Beneath this task are records; print exactly the stretch of them from the line with "### applyOverride -/" through the line with "s.countBlocks.pool = s.pool := rfl", both ends included.

╭──

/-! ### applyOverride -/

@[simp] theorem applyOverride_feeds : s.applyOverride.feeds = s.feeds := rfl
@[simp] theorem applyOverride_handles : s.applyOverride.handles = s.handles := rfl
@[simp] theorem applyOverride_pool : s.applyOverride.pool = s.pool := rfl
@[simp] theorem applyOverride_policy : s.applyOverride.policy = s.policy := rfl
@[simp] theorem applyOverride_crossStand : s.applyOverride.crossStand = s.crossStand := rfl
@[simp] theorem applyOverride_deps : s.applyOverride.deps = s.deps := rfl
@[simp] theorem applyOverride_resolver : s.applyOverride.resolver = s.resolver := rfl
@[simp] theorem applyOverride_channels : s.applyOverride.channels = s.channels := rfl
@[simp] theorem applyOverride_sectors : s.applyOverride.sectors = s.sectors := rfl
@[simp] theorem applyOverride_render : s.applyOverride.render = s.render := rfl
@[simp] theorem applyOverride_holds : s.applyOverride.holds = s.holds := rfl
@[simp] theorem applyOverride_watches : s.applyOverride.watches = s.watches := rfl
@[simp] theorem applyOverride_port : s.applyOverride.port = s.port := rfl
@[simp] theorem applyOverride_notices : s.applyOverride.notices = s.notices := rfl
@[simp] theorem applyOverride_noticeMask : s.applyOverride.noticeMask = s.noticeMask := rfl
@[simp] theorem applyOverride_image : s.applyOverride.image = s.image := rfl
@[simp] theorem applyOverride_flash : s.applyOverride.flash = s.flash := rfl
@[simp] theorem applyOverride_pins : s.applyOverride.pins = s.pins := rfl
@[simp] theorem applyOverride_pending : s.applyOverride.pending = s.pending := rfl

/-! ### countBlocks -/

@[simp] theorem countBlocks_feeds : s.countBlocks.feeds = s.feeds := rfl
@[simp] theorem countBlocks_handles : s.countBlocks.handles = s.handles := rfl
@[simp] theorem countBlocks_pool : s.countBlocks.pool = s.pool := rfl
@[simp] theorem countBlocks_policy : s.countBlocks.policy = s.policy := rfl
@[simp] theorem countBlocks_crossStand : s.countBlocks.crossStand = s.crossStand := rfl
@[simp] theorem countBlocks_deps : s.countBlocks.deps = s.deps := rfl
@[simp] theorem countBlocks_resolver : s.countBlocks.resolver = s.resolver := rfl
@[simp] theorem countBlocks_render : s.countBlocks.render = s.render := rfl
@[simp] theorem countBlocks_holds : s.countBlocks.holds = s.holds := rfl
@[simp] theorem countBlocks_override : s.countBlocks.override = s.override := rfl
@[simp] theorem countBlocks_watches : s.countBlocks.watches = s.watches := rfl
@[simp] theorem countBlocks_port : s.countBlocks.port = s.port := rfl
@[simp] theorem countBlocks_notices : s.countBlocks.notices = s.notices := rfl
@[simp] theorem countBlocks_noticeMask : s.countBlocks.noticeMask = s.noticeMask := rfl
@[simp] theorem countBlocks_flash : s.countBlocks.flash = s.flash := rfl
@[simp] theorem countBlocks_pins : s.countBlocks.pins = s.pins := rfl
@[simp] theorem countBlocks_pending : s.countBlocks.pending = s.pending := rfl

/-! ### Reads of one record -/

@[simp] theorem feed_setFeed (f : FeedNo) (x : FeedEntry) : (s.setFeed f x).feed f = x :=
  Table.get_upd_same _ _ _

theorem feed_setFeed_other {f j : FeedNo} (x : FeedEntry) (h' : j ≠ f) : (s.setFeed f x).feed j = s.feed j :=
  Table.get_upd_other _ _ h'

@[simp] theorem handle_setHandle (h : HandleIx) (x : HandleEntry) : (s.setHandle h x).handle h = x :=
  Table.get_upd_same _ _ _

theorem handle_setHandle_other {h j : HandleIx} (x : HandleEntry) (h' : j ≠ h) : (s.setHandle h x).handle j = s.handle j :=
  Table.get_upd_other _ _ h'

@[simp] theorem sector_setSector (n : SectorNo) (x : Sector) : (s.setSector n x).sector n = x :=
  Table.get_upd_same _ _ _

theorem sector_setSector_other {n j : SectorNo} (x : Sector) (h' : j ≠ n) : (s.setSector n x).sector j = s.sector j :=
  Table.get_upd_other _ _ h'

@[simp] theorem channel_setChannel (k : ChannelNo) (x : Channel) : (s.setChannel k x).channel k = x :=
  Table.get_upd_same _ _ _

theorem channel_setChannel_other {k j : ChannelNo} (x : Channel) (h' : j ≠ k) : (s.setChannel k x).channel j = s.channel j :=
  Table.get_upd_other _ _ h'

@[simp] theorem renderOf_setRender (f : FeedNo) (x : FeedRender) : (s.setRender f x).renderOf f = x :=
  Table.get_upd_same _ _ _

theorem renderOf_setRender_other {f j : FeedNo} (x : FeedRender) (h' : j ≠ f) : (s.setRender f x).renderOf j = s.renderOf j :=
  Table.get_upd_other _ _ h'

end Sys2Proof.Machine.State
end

╰──
╭──

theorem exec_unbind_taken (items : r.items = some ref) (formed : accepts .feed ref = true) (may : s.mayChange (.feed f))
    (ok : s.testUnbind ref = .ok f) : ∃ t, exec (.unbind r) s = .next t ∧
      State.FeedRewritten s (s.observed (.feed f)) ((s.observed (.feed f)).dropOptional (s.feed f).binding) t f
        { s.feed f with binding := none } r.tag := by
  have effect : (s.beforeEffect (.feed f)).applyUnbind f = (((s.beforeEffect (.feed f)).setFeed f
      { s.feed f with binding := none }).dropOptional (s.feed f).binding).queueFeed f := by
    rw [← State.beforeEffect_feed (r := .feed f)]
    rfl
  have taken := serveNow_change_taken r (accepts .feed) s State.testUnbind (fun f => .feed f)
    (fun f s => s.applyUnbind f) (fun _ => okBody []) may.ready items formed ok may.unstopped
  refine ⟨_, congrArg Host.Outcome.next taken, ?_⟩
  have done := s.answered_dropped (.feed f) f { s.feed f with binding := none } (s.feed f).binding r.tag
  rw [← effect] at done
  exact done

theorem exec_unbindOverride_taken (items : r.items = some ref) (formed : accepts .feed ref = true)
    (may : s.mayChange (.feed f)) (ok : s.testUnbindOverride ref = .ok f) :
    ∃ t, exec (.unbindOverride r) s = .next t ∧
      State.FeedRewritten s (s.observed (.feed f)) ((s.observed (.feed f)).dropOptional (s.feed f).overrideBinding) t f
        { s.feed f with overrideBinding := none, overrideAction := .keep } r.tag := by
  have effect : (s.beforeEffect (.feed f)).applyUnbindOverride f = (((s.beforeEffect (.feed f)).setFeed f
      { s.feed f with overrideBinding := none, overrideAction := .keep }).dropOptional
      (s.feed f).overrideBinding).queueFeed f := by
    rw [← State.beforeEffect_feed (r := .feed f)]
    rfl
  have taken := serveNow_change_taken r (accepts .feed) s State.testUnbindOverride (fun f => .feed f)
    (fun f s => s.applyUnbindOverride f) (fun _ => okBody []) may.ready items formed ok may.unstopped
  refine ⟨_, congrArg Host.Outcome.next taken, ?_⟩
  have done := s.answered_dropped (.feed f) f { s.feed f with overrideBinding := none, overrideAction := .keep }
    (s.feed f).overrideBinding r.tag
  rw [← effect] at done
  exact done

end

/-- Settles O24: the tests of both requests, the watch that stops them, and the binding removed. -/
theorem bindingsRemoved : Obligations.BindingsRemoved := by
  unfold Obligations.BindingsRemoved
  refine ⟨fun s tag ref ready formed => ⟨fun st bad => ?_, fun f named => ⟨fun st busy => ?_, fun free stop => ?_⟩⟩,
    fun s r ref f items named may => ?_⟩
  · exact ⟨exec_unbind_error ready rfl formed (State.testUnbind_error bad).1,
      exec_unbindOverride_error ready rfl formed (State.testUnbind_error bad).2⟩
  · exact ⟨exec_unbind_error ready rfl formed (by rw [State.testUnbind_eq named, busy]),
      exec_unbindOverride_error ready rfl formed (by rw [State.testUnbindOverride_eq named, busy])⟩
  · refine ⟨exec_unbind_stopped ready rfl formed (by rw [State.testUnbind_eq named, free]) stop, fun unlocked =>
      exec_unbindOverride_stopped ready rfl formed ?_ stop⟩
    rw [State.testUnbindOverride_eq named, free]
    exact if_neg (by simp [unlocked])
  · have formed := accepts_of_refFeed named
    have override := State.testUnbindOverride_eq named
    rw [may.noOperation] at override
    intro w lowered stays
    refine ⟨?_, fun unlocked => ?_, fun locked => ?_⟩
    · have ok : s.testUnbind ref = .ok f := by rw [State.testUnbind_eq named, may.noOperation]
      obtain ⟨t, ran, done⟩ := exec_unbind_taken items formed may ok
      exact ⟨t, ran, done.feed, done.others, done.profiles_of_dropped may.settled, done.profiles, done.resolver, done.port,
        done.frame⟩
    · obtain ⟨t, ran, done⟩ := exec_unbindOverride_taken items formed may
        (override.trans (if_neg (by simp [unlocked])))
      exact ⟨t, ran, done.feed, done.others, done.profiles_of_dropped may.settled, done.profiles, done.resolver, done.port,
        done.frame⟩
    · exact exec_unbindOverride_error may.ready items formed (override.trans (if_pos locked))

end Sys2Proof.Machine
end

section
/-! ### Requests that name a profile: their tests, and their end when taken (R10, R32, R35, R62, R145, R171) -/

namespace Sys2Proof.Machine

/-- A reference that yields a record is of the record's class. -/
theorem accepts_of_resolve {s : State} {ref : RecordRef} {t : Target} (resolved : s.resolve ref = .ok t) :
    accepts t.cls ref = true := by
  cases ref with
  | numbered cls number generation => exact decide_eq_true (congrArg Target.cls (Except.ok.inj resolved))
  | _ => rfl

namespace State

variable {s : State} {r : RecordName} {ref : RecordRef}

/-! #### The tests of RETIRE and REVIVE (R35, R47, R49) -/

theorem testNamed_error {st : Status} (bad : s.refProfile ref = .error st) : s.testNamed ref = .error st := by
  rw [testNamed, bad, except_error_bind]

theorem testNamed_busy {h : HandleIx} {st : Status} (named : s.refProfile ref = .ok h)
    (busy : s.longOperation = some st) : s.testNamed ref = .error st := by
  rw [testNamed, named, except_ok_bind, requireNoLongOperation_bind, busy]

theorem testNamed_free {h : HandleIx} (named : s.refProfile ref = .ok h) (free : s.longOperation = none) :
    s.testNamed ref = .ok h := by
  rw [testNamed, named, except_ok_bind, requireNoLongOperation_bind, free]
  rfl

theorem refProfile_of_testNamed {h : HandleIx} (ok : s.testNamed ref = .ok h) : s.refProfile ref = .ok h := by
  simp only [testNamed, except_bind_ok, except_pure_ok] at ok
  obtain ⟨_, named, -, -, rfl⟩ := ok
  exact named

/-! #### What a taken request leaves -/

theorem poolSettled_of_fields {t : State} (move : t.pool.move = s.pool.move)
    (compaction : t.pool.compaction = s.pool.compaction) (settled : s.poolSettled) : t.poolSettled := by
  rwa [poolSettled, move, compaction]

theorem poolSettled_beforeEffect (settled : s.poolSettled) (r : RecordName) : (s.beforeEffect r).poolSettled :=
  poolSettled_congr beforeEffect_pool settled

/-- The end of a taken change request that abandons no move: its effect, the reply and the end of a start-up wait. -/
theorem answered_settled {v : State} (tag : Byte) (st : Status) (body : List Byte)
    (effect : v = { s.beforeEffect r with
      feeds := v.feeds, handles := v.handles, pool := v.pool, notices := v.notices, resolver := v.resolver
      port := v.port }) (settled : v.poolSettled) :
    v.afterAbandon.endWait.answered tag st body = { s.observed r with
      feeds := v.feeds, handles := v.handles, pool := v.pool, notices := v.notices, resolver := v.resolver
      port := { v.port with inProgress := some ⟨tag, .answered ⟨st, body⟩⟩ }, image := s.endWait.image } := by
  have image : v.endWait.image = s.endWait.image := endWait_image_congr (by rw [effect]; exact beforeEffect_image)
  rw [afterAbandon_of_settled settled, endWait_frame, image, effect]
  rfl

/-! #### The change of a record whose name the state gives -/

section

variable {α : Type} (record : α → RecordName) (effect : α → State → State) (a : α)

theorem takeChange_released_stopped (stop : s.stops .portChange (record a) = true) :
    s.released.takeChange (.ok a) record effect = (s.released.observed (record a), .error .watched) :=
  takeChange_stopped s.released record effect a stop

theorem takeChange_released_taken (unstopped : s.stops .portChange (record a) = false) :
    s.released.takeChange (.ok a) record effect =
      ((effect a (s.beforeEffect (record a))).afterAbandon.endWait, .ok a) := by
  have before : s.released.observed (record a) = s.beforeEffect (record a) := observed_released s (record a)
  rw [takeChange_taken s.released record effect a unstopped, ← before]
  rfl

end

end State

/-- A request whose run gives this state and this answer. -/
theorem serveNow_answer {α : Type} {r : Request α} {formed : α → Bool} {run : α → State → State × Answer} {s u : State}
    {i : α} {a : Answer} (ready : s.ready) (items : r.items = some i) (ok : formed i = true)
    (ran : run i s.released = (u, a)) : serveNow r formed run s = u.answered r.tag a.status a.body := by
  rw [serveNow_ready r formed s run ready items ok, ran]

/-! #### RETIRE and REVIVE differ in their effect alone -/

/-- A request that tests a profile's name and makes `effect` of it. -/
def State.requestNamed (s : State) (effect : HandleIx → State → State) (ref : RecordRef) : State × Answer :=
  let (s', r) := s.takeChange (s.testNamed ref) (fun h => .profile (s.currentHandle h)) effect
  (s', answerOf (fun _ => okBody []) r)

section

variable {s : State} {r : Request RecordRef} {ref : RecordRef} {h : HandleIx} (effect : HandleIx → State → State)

╰──

## Response for this exercise
/-! ### applyOverride -/

@[simp] theorem applyOverride_feeds : s.applyOverride.feeds = s.feeds := rfl
@[simp] theorem applyOverride_handles : s.applyOverride.handles = s.handles := rfl
@[simp] theorem applyOverride_pool : s.applyOverride.pool = s.pool := rfl
@[simp] theorem applyOverride_policy : s.applyOverride.policy = s.policy := rfl
@[simp] theorem applyOverride_crossStand : s.applyOverride.crossStand = s.crossStand := rfl
@[simp] theorem applyOverride_deps : s.applyOverride.deps = s.deps := rfl
@[simp] theorem applyOverride_resolver : s.applyOverride.resolver = s.resolver := rfl
@[simp] theorem applyOverride_channels : s.applyOverride.channels = s.channels := rfl
@[simp] theorem applyOverride_sectors : s.applyOverride.sectors = s.sectors := rfl
@[simp] theorem applyOverride_render : s.applyOverride.render = s.render := rfl
@[simp] theorem applyOverride_holds : s.applyOverride.holds = s.holds := rfl
@[simp] theorem applyOverride_watches : s.applyOverride.watches = s.watches := rfl
@[simp] theorem applyOverride_port : s.applyOverride.port = s.port := rfl
@[simp] theorem applyOverride_notices : s.applyOverride.notices = s.notices := rfl
@[simp] theorem applyOverride_noticeMask : s.applyOverride.noticeMask = s.noticeMask := rfl
@[simp] theorem applyOverride_image : s.applyOverride.image = s.image := rfl
@[simp] theorem applyOverride_flash : s.applyOverride.flash = s.flash := rfl
@[simp] theorem applyOverride_pins : s.applyOverride.pins = s.pins := rfl
@[simp] theorem applyOverride_pending : s.applyOverride.pending = s.pending := rfl

/-! ### countBlocks -/

@[simp] theorem countBlocks_feeds : s.countBlocks.feeds = s.feeds := rfl
@[simp] theorem countBlocks_handles : s.countBlocks.handles = s.handles := rfl
@[simp] theorem countBlocks_pool : s.countBlocks.pool = s.pool := rfl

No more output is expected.